Genome-wide Association Study of Trypanosome Prevalence and Morphometric Traits in Purebred and Crossbred Baoulé Cattle of Burkina Faso

Overview

Journal PLoS One

Specialties General Medicine
Science

Date 2021 Aug 5

PMID 34351956

Citations 3

Authors

Bernadette Yougbare

Albert Soudre

Dominique Ouedraogo

Bienvenue L Zoma

Arnaud S R Tapsoba

Moumouni Sanou

Salifou Ouedraogo-Kone

Pamela A Burger

Maria Wurzinger

Negar Khayatzadeh

Hamidou H Tamboura

Okeyo Ally Mwai

Amadou Traore

Johann Solkner

Gabor Meszaros

Affiliations

Soon will be listed here.

Abstract

In this study, single-SNP GWAS analyses were conducted to find regions affecting tolerance against trypanosomosis and morphometrics traits in purebred and crossbred Baoulé cattle of Burkina Faso.
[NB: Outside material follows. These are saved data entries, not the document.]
-- ==== Sys2Proof/Decode.lean ====
section
/-! DEFINITION. Decoding at the two levels of 30_encoding.md R63 (bus transaction, command word), total on all words, and
the encoder written from the same tables. -/

namespace Sys2Proof

/-! ## Bus transactions and encodings -/

/-- R64: one bus transaction: the 18-bit word BT = (WE, SZ, ADDR) and its write data. -/
structure Transaction where
  bt : BitVec 18
  wdata : Word
  deriving DecidableEq, Repr

/-- R63: the two levels at which a word is decoded. -/
inductive Encoded
  | command (w : Word)
  | transaction (t : Transaction)
  deriving DecidableEq, Repr

/-! ## Fields -/

/-- R64: WE = BT[17]. -/
def btWe (bt : BitVec 18) : Bool := bt.getLsbD 17
/-- R64: SZ = BT[16], true for a 32-bit access. -/
def btSz (bt : BitVec 18) : Bool := bt.getLsbD 16
/-- R64: ADDR[15], true for the register window. -/
def btReg (bt : BitVec 18) : Bool := bt.getLsbD 15
/-- R64: ADDR[14:0]. -/
def btOff (bt : BitVec 18) : BitVec 15 := bt.extractLsb' 0 15

/-- R64: BT from its fields, ADDR[15] apart. -/
def mkBt (we sz reg : Bool) (off : BitVec 15) : BitVec 18 :=
  BitVec.ofBool we ++ BitVec.ofBool sz ++ BitVec.ofBool reg ++ off

/-- R66: OPC = CMD[31:24]. -/
def cmdOpc (w : Word) : BitVec 8 := w.extractLsb' 24 8
/-- R68: MASK = CMD[23:16]. -/
def cmdMask (w : Word) : Byte := w.extractLsb' 16 8
/-- R68: LINE16 = CMD[15:0]. -/
def cmdLine (w : Word) : BitVec 16 := w.extractLsb' 0 16
/-- R69, R70: D8 = CMD[7:0]. -/
def cmdD8 (w : Word) : Byte := w.extractLsb' 0 8
/-- R69, D46: the pixel value of PUTPIX, D8[0]. -/
def cmdV (w : Word) : BitVec 1 := w.extractLsb' 0 1

/-- R72: the combine mode of a MODE field. -/
def Mode.ofBits (b : BitVec 2) : Mode :=
  if b = 0b00#2 then .set else if b = 0b01#2 then .or else if b = 0b10#2 then .xor else .reserved

/-- R72: the MODE field of a combine mode. -/
def Mode.bits : Mode → BitVec 2
  | .set => 0b00 | .or => 0b01 | .xor => 0b10 | .reserved => 0b11

/-- R69: MODE = CMD[17:16]. -/
def cmdMode (w : Word) : Mode := Mode.ofBits (w.extractLsb' 16 2)

/-! ## Command words -/

/-- R73: the defined commands. -/
inductive Opcode
  | nop | start | stop | pause | resume | setprop | setprops | getprop | putpix | putpix8 | putpix32 | getpix | getpix8
  | getpix32 | fill
  deriving DecidableEq, Repr

/-- R73: the OPC value of each command. -/
def Opcode.code : Opcode → BitVec 8
  | .nop => 0x00 | .start => 0x01 | .stop => 0x02 | .pause => 0x03 | .resume => 0x04
  | .setprop => 0x10 | .setprops => 0x11 | .getprop => 0x12
  | .putpix => 0x20 | .putpix8 => 0x21 | .putpix32 => 0x22
  | .getpix => 0x24 | .getpix8 => 0x25 | .getpix32 => 0x26 | .fill => 0x30

/-- R73: the rows of the opcode map. -/
def Opcode.all : List Opcode :=
  [.nop, .start, .stop, .pause, .resume, .setprop, .setprops, .getprop, .putpix, .putpix8, .putpix32, .getpix, .getpix8,
    .getpix32, .fill]

/-- R73, R74: the command an OPC value selects; none for a reserved opcode. -/
def opcodeOf (opc : BitVec 8) : Option Opcode := Opcode.all.find? (fun o => o.code == opc)

/-- R66, R73, R74: the instruction of a command word. -/
def decodeCommand (w : Word) : Instr :=
  match opcodeOf (cmdOpc w) with
  | some .nop => .nop
  | some .start => .start
  | some .stop => .stop
  | some .pause => .pause
  | some .resume => .resume
  | some .setprop => .setprop (cmdMask w) (cmdLine w)
  | some .setprops => .setprops (cmdMask w) (cmdLine w)
  | some .getprop => .getprop (cmdLine w)
  | some .putpix => .putpix (cmdMode w) (cmdV w)
  | some .putpix8 => .putpix8 (cmdMode w) (cmdD8 w)
  | some .putpix32 => .putpix32 (cmdMode w)
  | some .getpix => .getpix
  | some .getpix8 => .getpix8
  | some .getpix32 => .getpix32
  | some .fill => .fill (cmdD8 w)
  | none => .reservedOpc (cmdOpc w)

/-! ## Bus transactions -/

/-- R65: the class of a bus transaction: the first row that matches, top to bottom. -/
def decodeBus (t : Transaction) : Instr :=
  let we := btWe t.bt
  let sz := btSz t.bt
  let reg := btReg t.bt
  let off := btOff t.bt
  if !we && !sz && !reg then .fbRd8 off
  else if we && !sz && !reg then .fbWr8 off (t.wdata.extractLsb' 0 8)
  else if !we && sz && !reg then .fbRd32 off
  else if we && sz && !reg then .fbWr32 off t.wdata
  else if we && sz && off == 0x0000#15 then .wrCmd t.wdata
  else if we && sz && off == 0x0004#15 then .wrXy t.wdata
  else if we && sz && off == 0x0008#15 then .wrData t.wdata
  else if !we && sz && off == 0x0000#15 then .rdCmd
  else if !we && sz && off == 0x0004#15 then .rdXy
  else if !we && sz && off == 0x0008#15 then .rdData
  else if !we && sz && off == 0x000C#15 then .rdResult
  else if !we && sz && off == 0x0010#15 then .rdStatus
  else if !sz then .regByte we off
  else .regOther32 we off

/-- R63: the decoder. Every word of either level decodes. -/
def decode : Encoded → Instr
  | .command w => decodeCommand w
  | .transaction t => decodeBus t

/-! ## The encoder -/

/-- R67: a format C word. -/
def formatC (o : Opcode) : Word := o.code ++ 0#24
/-- R68: a format L word. -/
def formatL (o : Opcode) (mask : Byte) (line : BitVec 16) : Word := o.code ++ mask ++ line
/-- R69: a format P word. -/
def formatP (o : Opcode) (mode : Mode) (d8 : Byte) : Word := o.code ++ 0#6 ++ mode.bits ++ 0#8 ++ d8
/-- R70: a format F word. -/
def formatF (o : Opcode) (d8 : Byte) : Word := o.code ++ 0#16 ++ d8

/-- R64: a transaction from its fields. -/
def mkTransaction (we sz reg : Bool) (off : BitVec 15) (wdata : Word) : Transaction := ⟨mkBt we sz reg off, wdata⟩

/-- R65 to R75: the words of an instruction. Fields that are not decoded are 0. -/
def encode : Instr → Encoded
  | .nop => .command (formatC .nop)
  | .start => .command (formatC .start)
  | .stop => .command (formatC .stop)
  | .pause => .command (formatC .pause)
  | .resume => .command (formatC .resume)
  | .setprop mask line => .command (formatL .setprop mask line)
  | .setprops mask line => .command (formatL .setprops mask line)
  | .getprop line => .command (formatL .getprop 0 line)
  | .putpix mode v => .command (formatP .putpix mode (0#7 ++ v))
  | .putpix8 mode d8 => .command (formatP .putpix8 mode d8)
  | .putpix32 mode => .command (formatP .putpix32 mode 0)
  | .getpix => .command (formatP .getpix .set 0)
  | .getpix8 => .command (formatP .getpix8 .set 0)
  | .getpix32 => .command (formatP .getpix32 .set 0)
  | .fill d8 => .command (formatF .fill d8)
  | .reservedOpc opc => .command (opc ++ 0#24)
  | .fbRd8 off => .transaction (mkTransaction false false false off 0)
  | .fbWr8 off d => .transaction (mkTransaction true false false off (0#24 ++ d))
  | .fbRd32 off => .transaction (mkTransaction false true false off 0)
  | .fbWr32 off d => .transaction (mkTransaction true true false off d)
  | .wrCmd w => .transaction (mkTransaction true true true 0x0000 w)
  | .wrXy w => .transaction (mkTransaction true true true 0x0004 w)
  | .wrData w => .transaction (mkTransaction true true true 0x0008 w)
  | .rdCmd => .transaction (mkTransaction false true true 0x0000 0)
  | .rdXy => .transaction (mkTransaction false true true 0x0004 0)
  | .rdData => .transaction (mkTransaction false true true 0x0008 0)
  | .rdResult => .transaction (mkTransaction false true true 0x000C 0)
  | .rdStatus => .transaction (mkTransaction false true true 0x0010 0)
  | .regByte we off => .transaction (mkTransaction we false true off 0)
  | .regOther32 we off => .transaction (mkTransaction we true true off 0)

/-! ## The opcode table's numbering -/

/-- How a word of spec/opcode_table.json reaches the engine (log 14): a row of 18 bits, three whole bytes, is a BT word and
its write data is 0; a row of 32 bits is a command word, which a WR_CMD transaction carries. None for a width the table
does not have or a word that does not fit. -/
def tableTransaction (nbits w : Nat) : Option Transaction :=
  if 18 ≤ nbits ∧ nbits ≤ 24 then
    if w < 2 ^ 18 then some ⟨BitVec.ofNat 18 w, 0⟩ else none
  else if nbits = 32 then
    if w < 2 ^ 32 then some ⟨0x38000#18, BitVec.ofNat 32 w⟩ else none
  else none

/-- The instruction the decoder reads from a word numbered as spec/opcode_table.json numbers it: at the level of its row. -/
def decodeTableWord (nbits w : Nat) : Option Instr :=
  match tableTransaction nbits w with
  | none => none
  | some t => some (if nbits = 32 then decode (.command t.wdata) else decode (.transaction t))

end Sys2Proof
end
The trypanosomosis status (positive and negative) and a wide set of morphological traits were recorded for purebred Baoulé and crossbred Zebu x Baoulé cattle, and genotyped with the Illumina Bovine SNP50 BeadChip. After quality control, 36,203 SNPs and 619 animals including 343 purebred Baoulé and 279 crossbreds were used for the GWAS analyses. Several important genes were found that can influence morphological parameters. Although there were no genes identified with a reported strong connection to size traits, many of them were previously identified in various growth-related studies. A re-occurring theme for the genes residing in the regions identified by the most significant SNPs was pleiotropic effect on growth of the body and the cardiovascular system. Regarding trypanosomosis tolerance, two potentially important regions were identified in purebred Baoulé on chromosomes 16 and 24, containing the CFH, CRBN, TRNT1 and, IL5RA genes, and one additional genomic region in Baoulé, x Zebu crossbreds on chromosome 5, containing MGAT4C and NTS. Almost all of these regions and genes were previously related to the trait of interest, while the CRBN gene was to our knowledge presented in the context of trypanosomiasis tolerance for the first time.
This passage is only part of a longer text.